Martin Fowler, the *master* architect, has this to say:

http://www.martinfowler.com/ieeeSoftware/whoNeedsArchitect.pdf

blackinkbottle wrote re: Readings and Questions on Software Architecture and Software Architect
on 08-23-2007 1:47 AM

The problem with "need or need not software architect", most of time, is that we do not know how to measure his/her output realisticly and assess accurately the contribution.

The value of an software architect, in my opinion, is to inject valuable thinking (from past experience, and most likely bottom-up experience) in the design of software systems and by all means to convince others those all being said and painted is justifiable - and get responsible and liable for that. We are severely short of the latter. I believe defining concretely clear role, scope of work and accountable output is the key to separate the good, the bad and the ugly.
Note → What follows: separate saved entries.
-- ==== Sys2Proof/Proofs/UcieModules.lean ====
section
/-!
PROOFS. The modules of the UCIe attachment: what a stage set and an exclusion leave of a module, the rise and the loss of
its sideband, register messages, and the actions of UCI_CTL.
-/
namespace Sys2Proof.Machine

/-! ### A stage set -/

/-- A stage set is a matter of the module's record, of registers, of observation and of the floor's mark. -/
theorem setStage_eq (s : State) (m : Nat) (g : Stage) : ∃ r o f, s.setStage m g =
    { s.modMod m (fun x => { x with stage := g }) with regs := r, obs := o, floorStale := f } := by
  unfold State.setStage
  by_cases h : (s.mod m).stage = g
  · exact ⟨_, _, _, by simp only [h, if_true]; rfl⟩
  · exact ⟨_, _, _, by simp only [h, if_false]; rfl⟩

/-- A module is read off the list of modules. -/
theorem mod_of_mods {s t : State} (h : s.mods = t.mods) (m : Nat) : s.mod m = t.mod m := by
  unfold State.mod
  rw [h]

theorem setStage_mods (s : State) (m : Nat) (g : Stage) :
    (s.setStage m g).mods = (s.modMod m fun x => { x with stage := g }).mods := by
  obtain ⟨r, o, f, h⟩ := setStage_eq s m g
  rw [h]

@[simp] theorem setStage_mod (s : State) (m : Fin 12) (g : Stage) :
    (s.setStage m g).mod m = { s.mod m with stage := g } :=
  (mod_of_mods (setStage_mods s m g) m).trans (s.mod_modMod_same m _)

@[simp] theorem setStage_primary (s : State) (m : Nat) (g : Stage) : (s.setStage m g).primary = s.primary := by
  obtain ⟨r, o, f, h⟩ := setStage_eq s m g
  rw [h, State.primary_modMod]

@[simp] theorem setStage_bringUp (s : State) (m : Nat) (g : Stage) : (s.setStage m g).bringUp = s.bringUp := by
  obtain ⟨r, o, f, h⟩ := setStage_eq s m g
  rw [h, State.bringUp_modMod]

/-! ### An exclusion -/

section Exclusion

/-- What an exclusion leaves of the module (table Exclusion drain, step 4, R146): nothing to send, and the requests that wait
in its ingress buffer served without an answer. -/
def Mod.leftOut (x : Mod) : Mod :=
  { x with
    stage := if x.sbUp then .excluded else .sbDetect, egress := [], ctlOut := [], initOut := false, initIn := false
    including := false, lpbk := none, skip := none
    ingress := x.ingress.map fun w => { w with txn := { w.txn with orphan := true } } }

/-- The unsent responses of module `m` discarded and counted (R146). -/
def State.unsent (s : State) (m : Nat) : State :=
  ((s.mod m).egress.foldl (fun t o => match o with | .rdData _ tag .. | .ack _ tag .. => t.tagSent m tag false | _ => t)
    s).bump (F.UCI_DROP_CNT_RSP_DISCARD m) (s.mod m).egress.length

theorem unsent_mods (s : State) (m : Nat) : (s.unsent m).mods = s.mods :=
  (State.mods_bump _ _ _).trans <| Laws.foldl_canon (p := fun t : State => t.mods = s.mods) rfl fun t o h => by
    refine Eq.trans ?_ h
    split <;> rfl

/-- Module `m` in the stage that an exclusion leaves it in, with nothing to send and nothing to answer. -/
def State.emptied (s : State) (m : Nat) : State :=
  ((s.unsent m).setStage m (if (s.mod m).sbUp then .excluded else .sbDetect)).modMod m fun y =>
    { y with egress := [], ctlOut := [], initOut := false, initIn := false, including := false, lpbk := none, skip := none,
             ingress := y.ingress.map fun w => { w with txn := { w.txn with orphan := true } } }

theorem emptied_mod (s : State) (m : Fin 12) : (s.emptied m).mod m = (s.mod m).leftOut := by
  rw [State.emptied, State.mod_modMod_same, setStage_mod, mod_of_mods (unsent_mods s m)]
  rfl

/-- What the device holds for module `m` elsewhere is answered no more: its requests, its register accesses and its
entries of the straits. -/
def State.muted (s : State) (m : Nat) : State :=
  { s with
    txns := s.txns.map fun (t : Txn) => if t.m = m then { t with orphan := true } else t
    heldAccesses := s.heldAccesses.filter fun h => !h.answer.onCtl m
    straits := s.straits.map fun (x : Nat × Strait) =>
      (x.1, { x.2 with entries := x.2.entries.map (StraitEntry.muteOf m) }) }

/-- The module EXCLUDED with its cause, and LINK set. -/
def State.leftOut (s : State) (m cause : Nat) : State :=
  ((((s.emptied m).muted m).setFlag (F.UCI_STS_EXCLUDED m) true).setFld (F.UCI_STS_EXCL_CAUSE m) cause).latch
    F.POLL_SUMMARY_LINK

theorem excludeMod_eq (s : State) (m cause : Nat) :
    s.excludeMod m cause = (s.leftOut m cause).raiseCond 34 (modBit m) := rfl

theorem muted_mods (s : State) (m : Nat) : (s.muted m).mods = s.mods := rfl

theorem leftOut_mods (s : State) (m cause : Nat) : (s.leftOut m cause).mods = (s.emptied m).mods := by
  rw [State.leftOut, State.mods_latch, State.mods_setFld, State.mods_setFlag, muted_mods]

theorem leftOut_mod (s : State) (m : Fin 12) (cause : Nat) : (s.leftOut m cause).mod m = (s.mod m).leftOut :=
  (mod_of_mods (leftOut_mods s m cause) m).trans (emptied_mod s m)

theorem uciSts_ne_pollSummary : ∀ m : Fin 12, adr .UCI_STS m ≠ adr .POLL_SUMMARY := by decide

theorem leftOut_excluded (s : State) (m : Fin 12) (cause : Nat) :
    (s.leftOut m cause).flag (F.UCI_STS_EXCLUDED m) = true := by
  rw [State.leftOut, State.flag_latch_ne _ _ _ (uciSts_ne_pollSummary m), State.flag,
    State.fld_setFld_apart _ (F.UCI_STS_EXCL_CAUSE m) (F.UCI_STS_EXCLUDED m) _ (show 20 ≤ 23 by decide)
      (show 23 < 32 by decide) (.inr (.inr (show 23 < 24 by decide))), ← State.flag,
    State.flag_setFlag_same _ _ _ rfl (show 24 < 32 by decide)]

theorem leftOut_cause (s : State) (m : Fin 12) {cause : Nat} (h : cause < 16) :
    (s.leftOut m cause).fld (F.UCI_STS_EXCL_CAUSE m) = cause := by
  rw [State.leftOut, State.fld_latch_ne _ _ _ (uciSts_ne_pollSummary m),
    State.fld_setFld_same _ (F.UCI_STS_EXCL_CAUSE m) _ (show 20 ≤ 23 by decide) (show 23 < 32 by decide)]
  exact Nat.mod_eq_of_lt h

end Exclusion

/-- A retrain at the rate in force counts and is a staging boundary (R143). -/
theorem startRetrain_kept (s : State) (m : Nat) : s.startRetrain m false =
    ((s.setStage m .retrain).bump (F.UCI_STS_RETRAIN_COUNT m)).moduleBoundary m := by
  simp only [State.startRetrain, Bool.false_eq_true, false_and, if_false]

/-! ### The sideband -/

section Sideband
variable {s : State} {m : Fin 12}

/-- Out of BRING-UP the sideband of a module in service comes up alone; the first one is the primary (R133, R140). -/
theorem sidebandUp_serving (hg : (s.mod m).stage = .sbDetect) (he : s.flag (F.UCI_STS_EXCLUDED m) = false)
    (hb : s.bringUp = none) : s.sidebandUp m =
      (let t := (s.modMod m fun x => { x with sbUp := true }).setStage m .sbUp
       if s.primary = none then { t with primary := some m.val } else t) := by
  simp only [State.sidebandUp, hg, he, setStage_primary, setStage_bringUp, State.primary_modMod, State.bringUp_modMod, hb,
    Option.isNone_iff_eq_none, Option.map_none, Option.getD_none, if_true, if_false, Bool.false_eq_true]
  by_cases hp : s.primary = none <;> simp [hp, hb]

theorem sidebandFail_serving (hu : (s.mod m).sbUp = true) (he : s.flag (F.UCI_STS_EXCLUDED m) = false) :
    s.sidebandFail m =
      (let t := (s.modMod m fun x => { x with sbUp := false, lpbk := none }).excludeMod m 9
       if s.life.session ≠ 0 ∧ s.life.sessPath = m.val then t.endSession 3 else t) := by
  simp only [State.sidebandFail, hu, he, State.flag_modMod, Bool.false_eq_true, false_and, if_true, if_false]

theorem primaryLoss_down {k : Nat} (hp : s.primary = some k) (hd : (s.mod k).sbUp = false) :
    s.primaryLoss = (({ s with primary := s.lowestUp } : State).raise 35 (modBit k)).latch F.POLL_SUMMARY_LINK := by
  simp only [State.primaryLoss, hp, hd, Bool.false_eq_true, if_false]

end Sideband

/-! ### Register messages -/

section Messages
variable {s : State} {m : Fin 12} {d : Nat} {write : Bool}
Communication is the key of an achitect. I relate this to the old debate, does architect need to code? My answer: on one side, why should an architect seem be ashamed of coding - does coding make an architec less worthwhile? (no!); on the other side, why should architect insist in the merit of coding if someone else in your team could do much better than you?! The ultimate goal of architect is to influence design, to communicate design, if coding is the best communication medium and means, then use it; if coding is standing in the way, then think of something else.

cruizer wrote re: Readings and Questions on Software Architecture and Software Architect
on 08-23-2007 9:18 AM

i think an architect needs to code. otherwise, how would he/she know the problems/pain points the devs are encountering?

i like this blog entry by fred george. maybe a project overall needs more "masters" who can collectively act as architects...

http://processpeoplepods.blogspot.com/2007/08/ideal-development-skills-for-pods.html

blackinkbottle wrote re: Readings and Questions on Software Architecture and Software Architect
on 08-25-2007 1:03 PM

Interesting posts on the developer ratio.

True, mentoring is the only way to bring up the level of the whole team and the quality of the final output. Brewing wine takes time, so hopefully the critical point happens sooner before any detrimental effect from underperforming staff (thinking of: rework on-behalf, too-frequent refactoring == rework, test team becomes unit testing team) happens on the project. That's growing pain: a lot of oversights and secrunity is necessary initially but hopefully only intially (this could turn tricky if some people feel intrusive this way but the outcome could become favorable, one case that the good end might justify the seemly "evil" means).

On the other hand, sometime we get chances to pick talents to assemble a team; but sometimes or most of time we would have to make use of existing resources. So working with constraint is the only way out.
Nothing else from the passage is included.